-- ==== Sys2Proof/Machine/Core.lean ====
section
/-! DEFINITION. The model behind the host's interface. -/

def Sys2Proof.core : Host.Core := { State := Sys2Proof.Machine.State, Fault := Sys2Proof.Machine.Fault, Refusal := Sys2Proof.Machine.Refusal, step := Sys2Proof.Machine.step, reset := Sys2Proof.Machine.State.reset }
end

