/-- MAN of a slot that permits it is stored with its rate; on slots 0 to 4 and 6 it is refused with STATE; MAN = 0 clears FE_TRIP. A following error that has lasted FE_TMO sets FE_TRIP once, with FOLLOW and 0x0924: with FE_ACT 0 nothing else, with 1 the slot goes to manual at its present output, with 2 SGR is requested by a slot below 7. RIDE clears when the voltage has been within the recovery limits for RT_REC. A frequency stage whose time has run is shown as an exit with RT_EXIT and 0x0926. A bank swap whose bank passes its check becomes pending; while one is pending or the block disabled it is refused with STATE, and a bank that fails is refused with the check's reason and SWAP_REFUSED. It says of each of these that it completes with its own effect, exec answering the next state told, under hypotheses on the state and the operands alone: lawManWrite, followTimeout, rideRecover, freqStageExpiry, bankSwap. (R223, R280, R283, R284, R285, R294, R296, R297) -/
def Obligations.LawSlotsAndBanksAreOperated : Prop :=
  -- completes: lawManWrite
  (∀ (s : State) (k : Fin 19) (v : BitVec 32), regsWf s → s.pwr.coreUp = true → bitOf v.toNat 0 = true → manualOk k.val = true →
    ∃ t, exec (.lawManWrite k v) s = .next t ∧
      t.flag LAW_SMAN_MAN k.val = true ∧
      t.get LAW_SMAN_MAN_RATE k.val = v.toNat / 2 ^ 16 ∧
      RegsOnly s t ∧
      (∀ adr, adr ∉ ([0x090000 + 0x100 * k.val + 0x10] : List Nat) → t.word adr = s.word adr)) ∧
  (∀ (s : State) (k : Fin 19) (v : BitVec 32), regsWf s → s.pwr.coreUp = true → bitOf v.toNat 0 = true → manualOk k.val = false →
    ∃ t, exec (.lawManWrite k v) s = .next t ∧
      t.get (CHK_REASON .law) = 0x090A ∧
      t.get (CHK_UNIT .law) = k.val ∧
      t.get (CHK_OFFSET .law) = 0x10 ∧
      t.get LAW_SMAN_MAN_RATE k.val = v.toNat / 2 ^ 16 ∧
      t.flag LAW_SMAN_MAN k.val = s.flag LAW_SMAN_MAN k.val ∧
      RegsOnly s t ∧
      (∀ adr, adr ∉ ((0x090000 + 0x100 * k.val + 0x10) :: refuseRegs .law : List Nat) → t.word adr = s.word adr)) ∧
  -- completes: lawManWrite
  (∀ (s : State) (k : Fin 19) (v : BitVec 32), regsWf s → s.pwr.coreUp = true → bitOf v.toNat 0 = false →
    ∃ t, exec (.lawManWrite k v) s = .next t ∧
      t.flag LAW_SMAN_MAN k.val = false ∧
      t.get LAW_SMAN_MAN_RATE k.val = v.toNat / 2 ^ 16 ∧
      t.flag LAW_SSTAT_FE_TRIP k.val = false ∧
      RegsOnly s t ∧
      (∀ adr, adr ∉ ([0x090000 + 0x100 * k.val + 0x10, 0x090000 + 0x100 * k.val + 0x18] : List Nat) → t.word adr = s.word adr)) ∧
  (∀ (s : State) (k : Fin 19), regsWf s → s.pwr.coreUp = true → s.flag LAW_SCFG_FE_EN k.val = true → s.get LAW_SCFG_FE_TMO k.val ≤ s.get LAW_SSTAT_FE_CNT k.val → s.flag LAW_SSTAT_FE_TRIP k.val = false → (s.get LAW_SCFG_FE_ACT k.val = 0 ∨ s.get LAW_SCFG_FE_ACT k.val = 3) →
    ∃ t, exec (.followTimeout k) s = .next t ∧
      t.flag LAW_SSTAT_FE_TRIP k.val = true ∧
      t.flag ⟨ctrlAddr SRC_LAW_FOLLOW.blk 0x04, 0, 0, SRC_LAW_FOLLOW.s, 1⟩ = true ∧
      t.get (CHK_REASON .law) = 0x0924 ∧
      t.get (CHK_UNIT .law) = 0x20 ∧
      t.get (CHK_OFFSET .law) = 0 ∧
      RegsHold s t ∧
      (∀ adr, adr ∉ ((0x090000 + 0x100 * k.val + 0x18) :: refuseRegs .law ++ evtRegs SRC_LAW_FOLLOW.blk SRC_LAW_FOLLOW.s : List Nat) → t.word adr = s.word adr)) ∧
  (∀ (s : State) (k : Fin 19), regsWf s → s.pwr.coreUp = true → s.flag LAW_SCFG_FE_EN k.val = true → s.get LAW_SCFG_FE_TMO k.val ≤ s.get LAW_SSTAT_FE_CNT k.val → s.flag LAW_SSTAT_FE_TRIP k.val = false → s.get LAW_SCFG_FE_ACT k.val = 1 →
    ∃ t, exec (.followTimeout k) s = .next t ∧
      t.flag LAW_SSTAT_FE_TRIP k.val = true ∧
      t.flag ⟨ctrlAddr SRC_LAW_FOLLOW.blk 0x04, 0, 0, SRC_LAW_FOLLOW.s, 1⟩ = true ∧
      t.get (CHK_REASON .law) = 0x0924 ∧
      t.get (CHK_UNIT .law) = 0x20 ∧
      t.get (CHK_OFFSET .law) = 0 ∧
      t.flag LAW_SMAN_MAN k.val = true ∧
      t.flag LAW_SSTAT_IN_MAN k.val = true ∧
      t.get LAW_SMAN_TGT_MAN_TGT k.val = s.get LAW_SOUT_Y k.val ∧
      t.get LAW_SOUT_Y k.val = s.get LAW_SOUT_Y k.val ∧
      RegsHold s t ∧
      (∀ adr, adr ∉ ((0x090000 + 0x100 * k.val + 0x10) :: (0x090000 + 0x100 * k.val + 0x14) :: (0x090000 + 0x100 * k.val + 0x18) :: refuseRegs .law ++ evtRegs SRC_LAW_FOLLOW.blk SRC_LAW_FOLLOW.s : List Nat) → t.word adr = s.word adr)) ∧
  (∀ (s : State) (k : Fin 19), regsWf s → s.pwr.coreUp = true → s.flag LAW_SCFG_FE_EN k.val = true → s.get LAW_SCFG_FE_TMO k.val ≤ s.get LAW_SSTAT_FE_CNT k.val → s.flag LAW_SSTAT_FE_TRIP k.val = false → s.get LAW_SCFG_FE_ACT k.val = 2 → k.val < 7 → s.sgrActive = false →
    ∃ t, exec (.followTimeout k) s = .next t ∧
      t.flag LAW_SSTAT_FE_TRIP k.val = true ∧
      t.flag ⟨ctrlAddr SRC_LAW_FOLLOW.blk 0x04, 0, 0, SRC_LAW_FOLLOW.s, 1⟩ = true ∧
      t.get (CHK_REASON .law) = 0x0924 ∧
      t.get (CHK_UNIT .law) = 0x20 ∧
      t.get (CHK_OFFSET .law) = 0 ∧
      t.sgrActive = true ∧
      t = { s with regs := t.regs, hive := t.hive, safe := t.safe, ctc := t.ctc, drive := t.drive, fes := t.fes, pwr := { s.pwr with holdCopy := t.pwr.holdCopy }, cap := { s.cap with force := t.cap.force } } ∧
      (∀ adr, adr ∉ ((0x090000 + 0x100 * k.val + 0x18) :: refuseRegs .law ++ evtRegs SRC_LAW_FOLLOW.blk SRC_LAW_FOLLOW.s ++ sgrRegs : List Nat) → t.word adr = s.word adr)) ∧
  -- completes: followTimeout
  (∀ (s : State) (k : Fin 19), regsWf s → s.pwr.coreUp = true → s.flag LAW_SCFG_FE_EN k.val = true → s.get LAW_SCFG_FE_TMO k.val ≤ s.get LAW_SSTAT_FE_CNT k.val → s.flag LAW_SSTAT_FE_TRIP k.val = false → s.get LAW_SCFG_FE_ACT k.val = 2 → 7 ≤ k.val → s.en .safe = true →
    ∃ t, exec (.followTimeout k) s = .next t ∧
      t.flag LAW_SSTAT_FE_TRIP k.val = true ∧
      t.flag ⟨ctrlAddr SRC_LAW_FOLLOW.blk 0x04, 0, 0, SRC_LAW_FOLLOW.s, 1⟩ = true ∧
      t.sodActive (k.val - 7) = true ∧
      (s.sodActive (k.val - 7) = false → t.get SAFE_SODSTAT_CAUSE 0 (k.val - 7) = SOD_LAW)) ∧
  (∀ (s : State) (k : Fin 19), s.pwr.coreUp = true → s.flag LAW_SSTAT_FE_TRIP k.val = true →
    ∃ t, exec (.followTimeout k) s = .next t ∧
      t = s) ∧
  -- completes: rideRecover
  (∀ (s : State) (x : Nat), regsWf s → s.pwr.coreUp = true → s.law.recSince = some x → s.flag LAW_RT_STAT_RIDE = true → s.get LAW_RT_V_RT_REC * 1000000 ≤ s.samp - x →
    ∃ t, exec .rideRecover s = .next t ∧
      t.flag LAW_RT_STAT_RIDE = false ∧
      t.get LAW_RT_STAT_T_RIDE = 0 ∧
      t.law.recSince = none ∧
      (s.law.stages = [] → t.law.exited = false) ∧
      t = { s with regs := t.regs, law := t.law } ∧
      (∀ adr, adr ∉ ([0x092280] : List Nat) → t.word adr = s.word adr)) ∧
  (∀ (s : State), s.pwr.coreUp = true → s.law.recSince = none →
    ∃ t, exec .rideRecover s = .next t ∧
      t = s) ∧
  -- completes: freqStageExpiry
  (∀ (s : State) (k : Fin 8) (p : Nat × Nat), regsWf s → s.pwr.coreUp = true → s.law.stages.find? (fun p => p.1 == k.val) = some p → s.connected = true → s.get LAW_RT_F_TIME 0 k.val * 10000000 ≤ s.samp - p.2 → s.law.exited = false → s.get LAW_CFG_RT_ACT = 0 →
    ∃ t, exec (.freqStageExpiry k) s = .next t ∧
      t.get LAW_RT_STAT_STAGE = k.val ∧
      t.flag LAW_RT_STAT_EXIT = true ∧
      t.flag ⟨ctrlAddr SRC_LAW_RT_EXIT.blk 0x04, 0, 0, SRC_LAW_RT_EXIT.s, 1⟩ = true ∧
      t.law = { s.law with exited := true } ∧
      t.get (CHK_REASON .law) = 0x0926 ∧
      t.get (CHK_UNIT .law) = 0x20 ∧
      t.get (CHK_OFFSET .law) = 0 ∧
      t = { s with regs := t.regs, law := t.law, pwr := { s.pwr with holdCopy := t.pwr.holdCopy }, cap := { s.cap with force := t.cap.force } } ∧
      (∀ adr, adr ∉ (0x092280 :: refuseRegs .law ++ evtRegs SRC_LAW_RT_EXIT.blk SRC_LAW_RT_EXIT.s : List Nat) → t.word adr = s.word adr)) ∧
  -- completes: bankSwap
  (∀ (s : State), regsWf s → s.pwr.coreUp = true → s.en .law = true → s.flag LAW_BANK_SWAP_PENDING = false → checkLawBank (1 - s.get LAW_BANK_ACTIVE) s = none → s.pastCut = false →
    ∃ t, exec (.bankSwap true) s = .next t ∧
      t.flag LAW_BANK_SWAP_PENDING = true ∧
      t = { s with regs := t.regs, cyc := t.cyc } ∧
      (∀ adr, adr ∉ ([LAW_BANK_SWAP_PENDING.base] : List Nat) → t.word adr = s.word adr)) ∧
  (∀ (s : State), regsWf s → s.pwr.coreUp = true → (s.en .law = false ∨ s.flag LAW_BANK_SWAP_PENDING = true) →
    ∃ t, exec (.bankSwap true) s = .next t ∧
      t.get (CHK_REASON .law) = 0x090A ∧
      t.get (CHK_UNIT .law) = 0x23 ∧
      t.get (CHK_OFFSET .law) = 0 ∧
      RegsOnly s t ∧
      (∀ adr, adr ∉ (refuseRegs .law : List Nat) → t.word adr = s.word adr)) ∧
  (∀ (s : State) (r : Nat × Nat × Nat), regsWf s → s.pwr.coreUp = true → s.en .law = true → s.flag LAW_BANK_SWAP_PENDING = false → checkLawBank (1 - s.get LAW_BANK_ACTIVE) s = some r → r.1 < 256 →
    ∃ t, exec (.bankSwap true) s = .next t ∧
      t.get (CHK_REASON .law) = (Block.no .law) * 256 + r.1 ∧
      t.flag LAW_BANK_SWAP_PENDING = false ∧
      t.flag ⟨ctrlAddr SRC_LAW_SWAP_REFUSED.blk 0x04, 0, 0, SRC_LAW_SWAP_REFUSED.s, 1⟩ = true ∧
      RegsOnly s t ∧
      (∀ adr, adr ∉ (refuseRegs .law ++ evtRegs SRC_LAW_SWAP_REFUSED.blk SRC_LAW_SWAP_REFUSED.s : List Nat) → t.word adr = s.word adr)) ∧
  -- completes: bankSwap
  (∀ (s : State), regsWf s → s.pwr.coreUp = true → s.en .form = true → s.flag FORM_BANK_SWAP_PENDING = false → checkFormBank (1 - s.get FORM_BANK_ACTIVE) s = none → s.pastCut = false →
    ∃ t, exec (.bankSwap false) s = .next t ∧
      t.flag FORM_BANK_SWAP_PENDING = true ∧
      t = { s with regs := t.regs, cyc := t.cyc } ∧
      (∀ adr, adr ∉ ([FORM_BANK_SWAP_PENDING.base] : List Nat) → t.word adr = s.word adr)) ∧
  (∀ (s : State), regsWf s → s.pwr.coreUp = true → (s.en .form = false ∨ s.flag FORM_BANK_SWAP_PENDING = true) →
    ∃ t, exec (.bankSwap false) s = .next t ∧
      t.get (CHK_REASON .form) = 0x080A ∧
      t.get (CHK_UNIT .form) = 3 ∧
      t.get (CHK_OFFSET .form) = 0x0C ∧
      RegsOnly s t ∧
      (∀ adr, adr ∉ (refuseRegs .form : List Nat) → t.word adr = s.word adr)) ∧
  (∀ (s : State) (r : Nat × Nat × Nat), regsWf s → s.pwr.coreUp = true → s.en .form = true → s.flag FORM_BANK_SWAP_PENDING = false → checkFormBank (1 - s.get FORM_BANK_ACTIVE) s = some r → r.1 < 256 →
    ∃ t, exec (.bankSwap false) s = .next t ∧
      t.get (CHK_REASON .form) = (Block.no .form) * 256 + r.1 ∧
      t.flag FORM_BANK_SWAP_PENDING = false ∧
      t.flag ⟨ctrlAddr SRC_FORM_SWAP_REFUSED.blk 0x04, 0, 0, SRC_FORM_SWAP_REFUSED.s, 1⟩ = true ∧
      RegsOnly s t ∧
      (∀ adr, adr ∉ (refuseRegs .form ++ evtRegs SRC_FORM_SWAP_REFUSED.blk SRC_FORM_SWAP_REFUSED.s : List Nat) → t.word adr = s.word adr))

What this task involves
Go through the entries. Report every line that contains the word "base".

Output for this task
      (∀ adr, adr ∉ ([LAW_BANK_SWAP_PENDING.base] : List Nat) → t.word adr = s.word adr)) ∧
      (∀ adr, adr ∉ ([FORM_BANK_SWAP_PENDING.base] : List Nat) → t.word adr = s.word adr)) ∧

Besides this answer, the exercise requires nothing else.